I'd say the important point here is: There is a science to error correction, to building a (more) perfect machine out of imperfect parts, where the solution to unreliable hardware is more of the unreliable hardware, linked up in a clever scheme.  They're good enough at it that each successive generation of data storage technology uses hardware with higher error rates.  You can make statements like "If failures are uncorrelated, and failures happen every X time units on average per component, and it takes Y time units to detect and recover a failure, and we can recover from up to M failures out of every group of N components, then on average we will have an unrecoverable failure every Z time units"; then you can (a) think about how to arrange it so that Z >> X and (b) think about the dangers of correlated failures.

(The valid complaint that Mickens's character makes is that it would suck if every application needed to weave error correction into every codepath, implement its own RAID, etc.  It works much better if the error correction is done by some underlying layer that the application treats as an abstraction—using the abstraction tends to be more complex than pretending errors don't exist (and for noncritical applications the latter is a valid strategy), but not terrible.[2])

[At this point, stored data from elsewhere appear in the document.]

-- ==== Sys2Proof/Machine/Pseudo.lean ====
section
/-! DEFINITION. The pseudo-operations and their expansions (30_encoding.md R86). -/

namespace Sys2Proof.Machine

/-- `ENC.WRITEV P`. -/
def encWriteV (p : List Byte) : List Instr := p.map Instr.encWrite

/-- `ENC.ENCODE P`. -/
def encEncode (p : List Byte) : List Instr := encWriteV p ++ [.encEnd]

/-- `ENC.FRAME P`. -/
def encFrame (p : List Byte) : List Instr := encWriteV p ++ [.encFinish]

/-- `DEC.DECODE F`. -/
def decDecode (f : List Byte) : List Instr := f.map Instr.decByte ++ [.decEnd]

/-- `RX.CHUNK W`. -/
def rxChunk (w : List Byte) : List Instr := w.map Instr.rxByte

end Sys2Proof.Machine
end

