/-- 41_decode_transform.md R117: DEC.BYTE of each frame byte and DEC.END yield exactly one result, `decode(F)`, and the
frame-start state, whenever the capacity is not exceeded (the commands run to their end); unbounded, or at least the
frame's length, it is not, whatever is presented behind them. -/
def Obligations.DecUnitComputesDecode : Prop :=
  ∀ (s : State) (f : List Byte), s.dec = DecUnit.frameStart →
    (∀ t, s.inputs = present (decDecode f) → Sys2Proof.core.run (f.length + 1) s = .next t →
      t = { s with decResults := s.decResults ++ [cobsDecode f], inputs := [] }) ∧
    (∀ rest, s.inputs = present (decDecode f) ++ rest →
      (∀ cap, s.cfg.decOutCap = some cap → f.length ≤ cap) →
      Sys2Proof.core.run (f.length + 1) s =
        .next { s with decResults := s.decResults ++ [cobsDecode f], inputs := rest })

/-- 43_streaming_decoder.md R155: a wire of frames yields `decode` of each frame body, in order, whenever the capacity
is not exceeded (the commands run to their end); unbounded, or at least the length of each body, it is not, whatever is
presented behind them. -/
def Obligations.ReceiverYieldsDecodeOfEachFrame : Prop :=
  ∀ (s : State) (ws : List (List Byte)), s.dec = DecUnit.frameStart → (∀ w ∈ ws, sentinel ∉ w) →
    (∀ t, s.inputs = present (rxChunk (ws.flatMap (fun w => w ++ [sentinel]))) →
      Sys2Proof.core.run (ws.flatMap (fun w => w ++ [sentinel])).length s = .next t →
      t = { s with decResults := s.decResults ++ ws.map cobsDecode, inputs := [] }) ∧
    (∀ rest, s.inputs = present (rxChunk (ws.flatMap (fun w => w ++ [sentinel]))) ++ rest →
      (∀ cap, s.cfg.decOutCap = some cap → ∀ w ∈ ws, w.length ≤ cap) →
      Sys2Proof.core.run (ws.flatMap (fun w => w ++ [sentinel])).length s =
        .next { s with decResults := s.decResults ++ ws.map cobsDecode, inputs := rest })

/-- 42_streaming_encoder.md R136: loopback. The wire bytes of any number of frames, fed to a DEC in its frame-start
state, give back the payloads, in order, where the capacity holds each payload (unbounded, it always does). -/
def Obligations.LoopbackReturnsThePayloads : Prop :=
  ∀ (s : State) (ps : List (List Byte)),
    s.enc.FrameStart → s.dec = DecUnit.frameStart → s.SinkOk →
    (∀ cap, s.cfg.decOutCap = some cap → ∀ p ∈ ps, p.length ≤ cap) →
    s.inputs = present (ps.flatMap encFrame) →
    ∃ t sent, Sys2Proof.core.run (ps.flatMap encFrame).length s = .next t ∧
      t.wireTx = s.wireTx ++ sent ∧
      ∃ u, Sys2Proof.core.run sent.length { t with inputs := present (rxChunk sent) } = .next u ∧
        u.decResults = s.decResults ++ ps.map DecResult.ok

/-! ### Invariants and completion -/

/-- The reset state meets the invariant (10_state.md section 10). -/
def Obligations.ResetStateMeetsTheInvariant : Prop := State.reset.Inv

/-- Every step keeps the invariant: the buffer's canonical form, the run counter's bound, no 0x00 among the pending
bytes, a waiting ENC healthy with a block or the delimiter outstanding, the decoder's bounds, the capacity
(10_state.md section 10). -/
def Obligations.EveryStepKeepsTheInvariant : Prop :=
  ∀ s t : State, s.Inv → step s = .next t → t.Inv

/-- Every chunk handed to the Sink is one well-formed block or the delimiter, and only ENC.FINISH hands over a 0x00
byte (20_memory.md section 4, 10_state.md section 10 (e)). -/
def Obligations.ChunksAreBlocksOrTheDelimiter : Prop :=
  ∀ (i : Instr) (s t : State), s.Inv → exec i s = .next t →
    ∃ added sent, t.sinkChunks = s.sinkChunks ++ added ∧ t.wireTx = s.wireTx ++ sent ∧
      (∀ c ∈ added, Block.wf c = true ∨ c = [sentinel]) ∧
      (i ≠ .encFinish → (∀ c ∈ added, Block.wf c = true) ∧ sentinel ∉ sent)

/-- Every operation completes (70_reset_and_hazards.md section 2): where the invariant holds, the Sink answers, the
capacity is unbounded, ENC is neither faulted nor waiting and DEC is not waiting (or the operation is ENC's, or the
answer), every operation answers a next state, and no `SinkWrite` is outstanding in it; so after reset any command may
be the first. -/
def Obligations.EveryOperationCompletes : Prop :=
  (∀ (i : Instr) (s : State), s.Inv → s.SinkAnswers → s.cfg.decOutCap = none → s.enc.fault = false →
    s.enc.waiting = none → (s.dec.waiting = true → i.port = .enc ∨ isStreamLevel i = true) →
    ∃ t, exec i s = .next t ∧ t.enc.waiting = none) ∧
  (∀ i : Instr, ∃ t, exec i State.reset = .next t ∧ t.enc.waiting = none)
end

With regard to AI.  It seems likely that we'll end up making use of potentially-dangerous AIs to do things.  If we do, then we'd want powerful safeguards.  It seems unlikely that we'd have 100% confidence in any particular safeguard (i.e. unlikely we'd have formal proofs of the safety properties we'd want).  Then we'd want to keep adding more safeguards as long as their failure modes weren't totally covered by those of preexisting safeguards (and as long as they're affordable); ideally we'd try to estimate (ideally measure) the chance of failure of each safeguard and how independent they are.

Now, would some of these safeguards be built with the aid of earlier versions of AI?  I'd guess yes.  This could take a few forms, ranging from "formally-verified direct programs that the earlier AI generated along with their proofs of safety and effectiveness" to "smaller neural nets (cut-down versions of earlier AIs?) that monitor the training of the new AI's net" to "weaker full-blown AIs watching the decisions output by the new full-blown AI".  I suspect any of these might be useful.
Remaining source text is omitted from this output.